CharacterEscape appears in RHS of both ClassEscape and AtomEscape, so we can't push this exclusion into the definition of CharacterEscape unless the two uses agree. But looking ahead, we see that AtomEscape also has a CharacterClassEscape alt followed by a CharacterEscape alt, so they do agree on that exclusion. That is, alt5 here will be:

  [lookahead != `b`] CharacterEscape[?U, ?N]

and we can push the CharacterClassEscape [dswDSW] exclusion down into CharacterEscape, and thence into IdentityEscape, and thence into SourceCharacterIdentityEscape.

A quick summary for below: ClassEscape derives forms that start with any char except k under [+N], and then maybe have more chars.


ClassAtomNoDash[U, N] ::
  SourceCharacter but not one of `\` or `]` or `-`
  `\` ClassEscape[?U, ?N]
  `\` [lookahead == `c`]

forms:

  • alt1: any char except \ or ] or -
  • alt2: \ (any char except k under [+N]) (maybe more chars)
  • alt3: \ [lookahead == c]

alt1 can't be \, so can't conflict with alt2 or alt3.

But alt2 and alt3 conflict if the current input starts with \c. alt3 should only be considered if alt2 fails to match, i.e. if the input doesn't match c ClassControlLetter or c ControlLetter:

  `\` [lookahead == `c`] [lookahead <! `c` ClassControlLetter] [lookahead <! `c` ControlLetter]

This goes slightly outside what 5.1.5 Grammar Notation allows, in that c ClassControlLetter (likewise c ControlLetter) is neither an explicit set of token sequences, nor a single nonterminal.
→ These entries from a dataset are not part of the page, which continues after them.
/-- A delivery goes to the subscriber at index k: the records its mask selects, in as many packets as they need. -/
def sendDelivery (l : List DRec) (s : State) (k : Nat) : State :=
  match s.dop.subs[k]? with
  | none => s
  | some x =>
    (piecesOf (recordsPerMessage x.req.iface) (l.filter fun d => x.mask.getLsbD d.source)).foldl (fun s p => sendEvents k p s) s

/-- EVENT_MESSAGE (R422): the oldest queued delivery is sent to every subscription that selects a source of it. -/
def eventMessage (s : State) : State :=
  match s.ev.queue with
  | [] => s
  | l :: rest =>
    if dopUp s then
      (List.range s.dop.subs.length).foldl (sendDelivery l) { s with ev := { s.ev with queue := rest } }
    else s

/-- STREAM_PACKET (R423): the streamer sends the next packet where one is due. -/
def streamPacket (s : State) : State :=
  match s.ts.stream with
  | none => s
  | some x =>
    if !packetDue s.clk.count s.ts.ring then s
    else
      let n := packetCount s.ts.ring
      let l := s.ts.ring.take n
      let r : Requester := { iface := x.iface, source := x.source, sport := x.sport, mac := x.mac, version := x.version, seq := 0 }
      let s1 := emit r x.version 7 x.seq 0 0 streamAddress 0 (l.flatMap fun p => recBytes p.2) s
      let ts : Ts :=
        { s1.ts with
          ring := s1.ts.ring.drop n, streamed := s1.ts.streamed + n,
          stream := some { x with seq := nextPacketSeq x.iface x.seq } }
      { s1 with ts := ts.drain s1.clk.count }

/-- The link of the stream's port is down: the stream closes (R421). -/
def settleStream (s : State) : State :=
  match s.ts.stream with
  | none => s
  | some x => if (s.port x.iface).link then s else { s with ts := s.ts.closeStream }

/-! ## SLEEP is decided (R89) -/

/-- The journal record of a `SLEEP`, `kind` 1 or 4, `status` its outcome. -/
def sleepRecord (q : SleepSeq) (kind status : Nat) : JRec :=
  { requestRecord q.req kind 5 (addrWord 0x01 12 0) ElTy.u8.code 1 [] (rightAlign (natBytes 1 q.arg)) with status := status }

/-- Instant D: the requester is answered and the outcome journalled by a running MGT core. -/
def answerSleep (q : SleepSeq) (status kind : Nat) (s : State) : State :=
  if dopUp s then answer q.req q.frame 1 status [] (record (sleepRecord q kind status) s) else s

/-- SLEEP_DECISION (R89): a wake source that is latched or asserted wins. In SAFE the sleep is dropped (R80, R416). -/
def sleepDecision (s : State) : State :=
  match s.md.sleep with
  | none => s
  | some q =>
    if q.decided.isSome then s
    else
      let dropped : State := { s with md := { s.md with sleep := none, wakeLatched := none } }
      if s.md.mode = .safe then (if dopUp s then answer q.req q.frame 1 stSafe [] dropped else dropped)
      else if wakeStands s then raise 7 (answerSleep q stAborted 4 dropped)
      else answerSleep q stOk 1 { s with md := { s.md with sleep := some { q with decided := some s.clk.count } } }

/-! ## The IPv4 layer (R403) -/

/-- ARP_REQUEST (R403). -/
def arpReply (port target mac ip : Nat) (s : State) : State :=
  if dopUp s && (s.port port).link && target == s.dop.addressInUse then send (.arp port mac ip) s else s

/-- ICMP_ECHO (R403). -/
def icmpReply (port target mac ip : Nat) (payload : List Byte) (s : State) : State :=
  if dopUp s && (s.port port).link && target == s.dop.addressInUse then send (.icmp port mac ip payload) s else s

/-! ## After every command -/

/-- What follows from a command in its cycle: the stream's link, the states that settle, the servo's targets, and the requests whose
core has been fenced. -/
def finish (s : State) : State := settleRelays (noteTargets false (settle (settleStream s)))

/-- The outcome of a command (log entry 1): `dt` ns of engine time pass, it has its effect, and the module settles. -/
def timed (dt : Nat) (f : State → State) (s : State) : Host.Outcome State Fault Refusal := .next (finish (f (elapse dt s)))

end Sys2Proof.Machine
end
But the extension seems minor, as the phrase still expands to a finite set of token sequences.

(Alternatively, one could say:

  `\` [lookahead == `c`] [lookahead <! ClassEscape[?U, ?N]]

but I think that might be worse.)


AtomEscape[U, N] ::
  [+U] DecimalEscape
  [~U] DecimalEscape [> but only if the CapturingGroupNumber of |DecimalEscape| is &le; _NcapturingParens_]
  CharacterClassEscape[?U]
  CharacterEscape[?U, ?N]
  [+N] `k` GroupName[?U]

forms:

  • alt1: ignore
  • alt2: [1-9][0-9]* [> but only ...]
  • alt3: [dswDSW]
  • alt4: (any char except k under [+N]) && maybe more chars
  • alt5: [+N] k ...

alt2, alt3, alt5 are disjoint, so alt4 is the source of all ambiguities.
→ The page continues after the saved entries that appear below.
-- ==== Sys2Proof/Machine/Power.lean ====
section
/-! DEFINITION. The meanings of the commands of the supply, start-up, standby and the device mode. -/

namespace Sys2Proof.Machine

/-- POWER_UP (R83). -/
def execPowerUp (i : StartIn) (sealDur entryDur : Nat) (s : State) : Host.Outcome State Fault Refusal :=
  .next (finish (powerUp i sealDur entryDur { s with tx := [] }))

/-- STARTUP_HOLD_EXPIRY (R85). -/
def execStartupHoldExpiry (dt sealDur entryDur : Nat) (s : State) : Host.Outcome State Fault Refusal :=
  timed dt (holdExpiry sealDur entryDur) s

/-- A frame of `SEAL_NOW` whose step 4 and step 5 take given times. -/
def serveSealNow (r : Requester) (arg sealDur entryDur : Nat) (s : State) : State :=
  (receive (fun e => { e with run := sealNowRun sealDur entryDur }) r (mkFrame r 5 (addrWord 0x01 12 1) none (intBytes 1 arg)) s).2

/-- SEAL_NOW (R85). -/
def execSealNow (dt : Nat) (r : Requester) (arg sealDur entryDur : Nat) (s : State) : Host.Outcome State Fault Refusal :=
  timed dt (serveSealNow r arg sealDur entryDur) s

/-- LOW_INPUT (R97). -/
def execLowInput (dt : Nat) (s : State) : Host.Outcome State Fault Refusal :=
  timed dt lowInput s

/-- PFAIL_SET (R93). -/
def execPfailSet (dt : Nat) (s : State) : Host.Outcome State Fault Refusal :=
  timed dt setPfail s

/-- HOLDUP_WRITE_COMPLETE (R94). -/
def execHoldupWriteComplete (dt : Nat) (s : State) : Host.Outcome State Fault Refusal :=
  timed dt holdupWritten s

/-- PFAIL_CLEAR (R95). -/
def execPfailClear (dt : Nat) (s : State) : Host.Outcome State Fault Refusal :=
  timed dt clearPfail s

/-- HOLDUP_RECORD_COPY (R95). -/
def execHoldupRecordCopy (dt : Nat) (s : State) : Host.Outcome State Fault Refusal :=
  timed dt holdupCopied s

/-- ORDERLY_STOP (R96). -/
def execOrderlyStop (dt : Nat) (s : State) : Host.Outcome State Fault Refusal :=
  timed dt orderlyStop s

/-- OVER_VOLTAGE (R97). -/
def execOverVoltage (dt mv : Nat) (s : State) : Host.Outcome State Fault Refusal :=
  timed dt (overVoltage mv) s

/-- OPERATING_INPUT_RESTORED (R40). -/
def execOperatingInputRestored (dt mv : Nat) (s : State) : Host.Outcome State Fault Refusal :=
  timed dt (inputRestored mv) s

/-- CODING_CHANGE (R44): any of the three connectors. -/
def execCodingChange (dt : Nat) (_conn : Fin 3) (s : State) : Host.Outcome State Fault Refusal :=
  timed dt codingChange s

/-- OVEN_READY (R86). -/
def execOvenReady (dt : Nat) (s : State) : Host.Outcome State Fault Refusal :=
  timed dt setOvenReady s

/-- OVEN_EXCURSION (R86). -/
def execOvenExcursion (dt : Nat) (s : State) : Host.Outcome State Fault Refusal :=
  timed dt ovenExcursion s

/-- MEASUREMENT_REFRESH (R99). -/
def execMeasurementRefresh (dt : Nat) (m : Sensors) (s : State) : Host.Outcome State Fault Refusal :=
  timed dt (refreshMeasurements m) s

/-- SLEEP (R88, R89). -/
def execSleep (dt : Nat) (r : Requester) (arg : Nat) (s : State) : Host.Outcome State Fault Refusal :=
  timed dt (serveCommand r (addrWord 0x01 12 0) 1 arg) s

/-- SLEEP_DECISION (R89). -/
def execSleepDecision (dt : Nat) (s : State) : Host.Outcome State Fault Refusal :=
  timed dt sleepDecision s

/-- SLEEP_COMMIT (R89). -/
def execSleepCommit (dt : Nat) (s : State) : Host.Outcome State Fault Refusal :=
  timed dt sleepCommit s

/-- WAKE_PIN (R90). -/
def execWakePin (dt : Nat) (held : Bool) (s : State) : Host.Outcome State Fault Refusal :=
  timed dt (wakePin held) s

/-- CAN_WAKE_FRAME (R90). -/
def execCanWakeFrame (dt : Nat) (ch : Fin 2) (ident : Nat) (s : State) : Host.Outcome State Fault Refusal :=
  timed dt (canWake ch ident) s

/-- T1_WAKE (R90). -/
def execT1Wake (dt : Nat) (port : Fin 12) (s : State) : Host.Outcome State Fault Refusal :=
  timed dt (t1Wake port) s

/-- TIMEBASE_ALARM (R90). -/
def execTimebaseAlarm (dt : Nat) (s : State) : Host.Outcome State Fault Refusal :=
  timed dt timebaseAlarm s

/-- WAKE (R91). -/
def execWake (dt : Nat) (s : State) : Host.Outcome State Fault Refusal :=
  timed dt wakeComplete s

/-- ENTER_SAFE (R82). -/
def execEnterSafe (dt : Nat) (r : Requester) (arg : Nat) (s : State) : Host.Outcome State Fault Refusal :=
  timed dt (serveCommand r (addrWord 0x01 12 2) 1 arg) s

/-- PRINCIPAL_TB_WRITE (R80). -/
def execPrincipalTbWrite (dt : Nat) (r : Requester) (v : Nat) (s : State) : Host.Outcome State Fault Refusal :=
  timed dt (serveWrite r (addrWord 0x01 10 0) 1 v) s

end Sys2Proof.Machine
end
alt4 and alt5 are disjoint: the "except k under [+N]" that we've been carrying along since nearly the start finally pays off.

alt3 conflicts with alt4, but that's easy to deal with, and in fact the change to CharacterEscape proposed above under ClassEscape already took care of it.
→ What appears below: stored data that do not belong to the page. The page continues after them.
-- ==== Sys2Proof/Certificates/Slice0/Obligations.lean ====
section
/-! DEFINITION. The statements for the provers. `elapse dt s` is the state after `dt` ns of engine time have passed, before the command
has its effect; `finish u` is what follows in the cycle of the command from its effect `u` (log entry 1). -/

open Sys2Proof Sys2Proof.Machine

/-- With command c at the front of the queue, step is exec of c on the state with the queue's rest. On an empty queue the module idles: the next state is the same state (the model's choice, log entry 1). -/
def Obligations.StepRunsFrontCommand : Prop :=
  (∀ (c : Instr) (rest : List Instr) (s : State), s.pending = c :: rest → step s = exec c { s with pending := rest })
  ∧ ∀ s : State, s.pending = [] → step s = .next s

/-- State.reset is the module as delivered, without power (the model's choice: log entry 7 for the instant, 2 and 4 for the values that no rule states). Its pins are those of R72's column Unpowered, its engine count is 0 and does not run (R18), no level is driven to an output or a trigger, no core executes, Tarn and its first event are empty, no request, subscription or transfer is open, and no command waits. Every register that no rule gives a reset value holds the value the log names. -/
def Obligations.ResetState : Prop :=
  let s := State.reset
  s.powered = false ∧ s.clk.running = false ∧ s.clk.count = 0
  ∧ s.pins.mode = 0#3 ∧ s.pins.hold = false ∧ s.pins.lock = 0#8 ∧ s.pins.beacon = false ∧ s.pins.alertA = false ∧ s.pins.alertB = false
  ∧ s.pins.trg = 0#48
  ∧ (∀ c < 24, (s.cand c).state = .absent) ∧ (∀ n < 32, (s.out n).state = .off) ∧ (∀ k < 3, s.runs k = false)
  ∧ s.fc.tarn = [] ∧ s.fc.firstEvent = none ∧ s.fc.overwritten = 0
  ∧ s.dop.relays = [] ∧ s.dop.subs = [] ∧ s.dop.wx = [] ∧ s.dop.rx = [] ∧ s.ts.stream = none ∧ s.pending = []

/-- State.reset is Consistent: without power it shows nothing, and no request waits for a fenced core. Its processor SRAM lists no byte. -/
def Obligations.ResetConsistent : Prop :=
  Consistent State.reset ∧ Memory.wf State.reset.sram.mem = true ∧ State.reset.pending = []

/-- In every state a module whose engine runs is in the mode that R75 gives for its principal timebase (in the three modes the timebase decides; a change that falls in the cycle of another transition waits for the next cycle, R81), VOUCHING is the condition of R76 and the Vouching gate is closed exactly while the module does not vouch, MODE, HOLD, BEACON, LOCK and PFAIL_OUT show the state, a module without power drives nothing, and no request waits for a fenced core. Every step keeps this: whatever command is at the front of the queue, the state after it meets it; on an empty queue the state is unchanged. -/
def Obligations.StepKeepsConsistent : Prop :=
  ∀ s t : State, Consistent s → step s = .next t → Consistent t

/-- In a module with power in SAFE, every command leaves it with power in SAFE, except the fall of the rails after an orderly stop with PFAIL set, when the loss of input has outlasted the hold-up: the module is then without power, no longer in SAFE, and starts again only through POWER_UP. A dip that the hold-up covers (PFAIL_SET, PFAIL_CLEAR and the hold-up commands) is among the commands that leave SAFE standing. -/
def Obligations.SafeStands : Prop :=
  ∀ (c : Instr) (s t : State), InSafe s → exec c s = .next t →
    InSafe t ∨ ∃ dt, c = .orderlyStop dt ∧ (elapse dt s).pwr.pfail = true ∧ t.powered = false ∧ t.md.mode = .startup

/-- For every command that is not a request, the queue after it is the queue before it, and the processor SRAM is unchanged, but for a module that starts from no power or loses it, whose SRAM is that of reset (what the SRAM holds after power-on is the model's choice, log entry 5), and for a write of a running core to a region that R30 lets it write, which puts its byte there. The statements of the requests give the whole state after each. -/
def Obligations.EventsLeaveQueueAndSram : Prop :=
  ∀ (c : Instr) (s t : State), isRequest c = false → exec c s = .next t →
    t.pending = s.pending
    ∧ (t.sram = s.sram ∨ (t.sram = State.reset.sram ∧ ((∃ dt, c = .orderlyStop dt) ∨ ∃ i a b, c = .powerUp i a b))
      ∨ ∃ (dt : Nat) (core : Fin 3) (w : SramWrite) (syn : BitVec 32), c = .mpuViolation dt core w syn
          ∧ mayWrite core w.addr = true ∧ t.sram.mem = writeByte s.sram.mem w.addr w.value)

/-- Passing dt ns adds dt to the engine count while the engine clock runs, and nothing to it while it stands (R18). Where nothing of the present cycle waits for the next one (a commit with boundary 0, a mode change after another, a selection, a written setting of a delivery target or of UTC: R81, R130, R208, R245, R402), it moves the frames sent, the DCOs, the timebases, the signals of the outputs, the event controller and the calendar, and nothing else; what waits takes effect one cycle later, before the rest of the time passes. In every case, with what then follows in the cycle, the nonvolatile store, the supply, the cores, the fault collector, the interval channels, the axes, the journal, the SRAM and the queue are as before, and of the configuration only the UTC registers can change (R245). -/
def Obligations.TimePassesAlone : Prop :=
  (∀ (dt : Nat) (s : State), s.clk.running = true → (elapse dt s).clk = { s.clk with count := s.clk.count + dt })
  ∧ (∀ (dt : Nat) (s : State), s.clk.running = false → (elapse dt s).clk = s.clk)
  ∧ (∀ (dt : Nat) (s : State), nextCycleDue s = false →
      { elapse dt s with tx := s.tx, clk := s.clk, dp := s.dp, tb := s.tb, ou := s.ou, ev := s.ev, sc := s.sc } = s)
  ∧ (∀ (dt : Nat) (s : State), s.clk.running = true → nextCycleDue s = true → 0 < dt →
      pass dt s = passCycles 3 (dt - 1)
        (nextCycle (commitPending s) (modeWaits s) (selectionDue s) (takeSettings (advance 1 s))))
  ∧ (∀ (dt : Nat) (s : State),
      let t := finish (elapse dt s)
      { t.cfg with utc := s.cfg.utc } = s.cfg ∧ t.nv = s.nv ∧ t.nvc = s.nvc ∧ t.pwr = s.pwr ∧ t.cores = s.cores ∧ t.fc = s.fc ∧ t.tc = s.tc
        ∧ t.ax = s.ax ∧ t.jr = s.jr ∧ t.sram = s.sram ∧ t.free = s.free ∧ t.pending = s.pending)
alt2 also conflicts with alt4, when the current input starts with [1-9]. The resolution is (roughly) to prepend "[lookahead isnt alt2]" to alt4, but there are various ways it could be expressed. I wound up defining

ConstrainedDecimalEscape ::
  DecimalEscape [> but only if the CapturingGroupNumber of |DecimalEscape| is &le; _NcapturingParens_]

and then tweaking AtomEscape to

AtomEscape[U, N] ::
  [+U] DecimalEscape
  [~U] ConstrainedDecimalEscape
  CharacterClassEscape[?U]
  [+U] CharacterEscape[?U, ?N]
  [~U] [lookahead <! ConstrainedDecimalEscape] CharacterEscape[?U, ?N]
  [+N] `k` GroupName[?U]

(I split the CharacterEscape alternative into [+U] and [~U] versions because the reference to ConstrainedDecimalEscape wouldn't have made sense under [+U].)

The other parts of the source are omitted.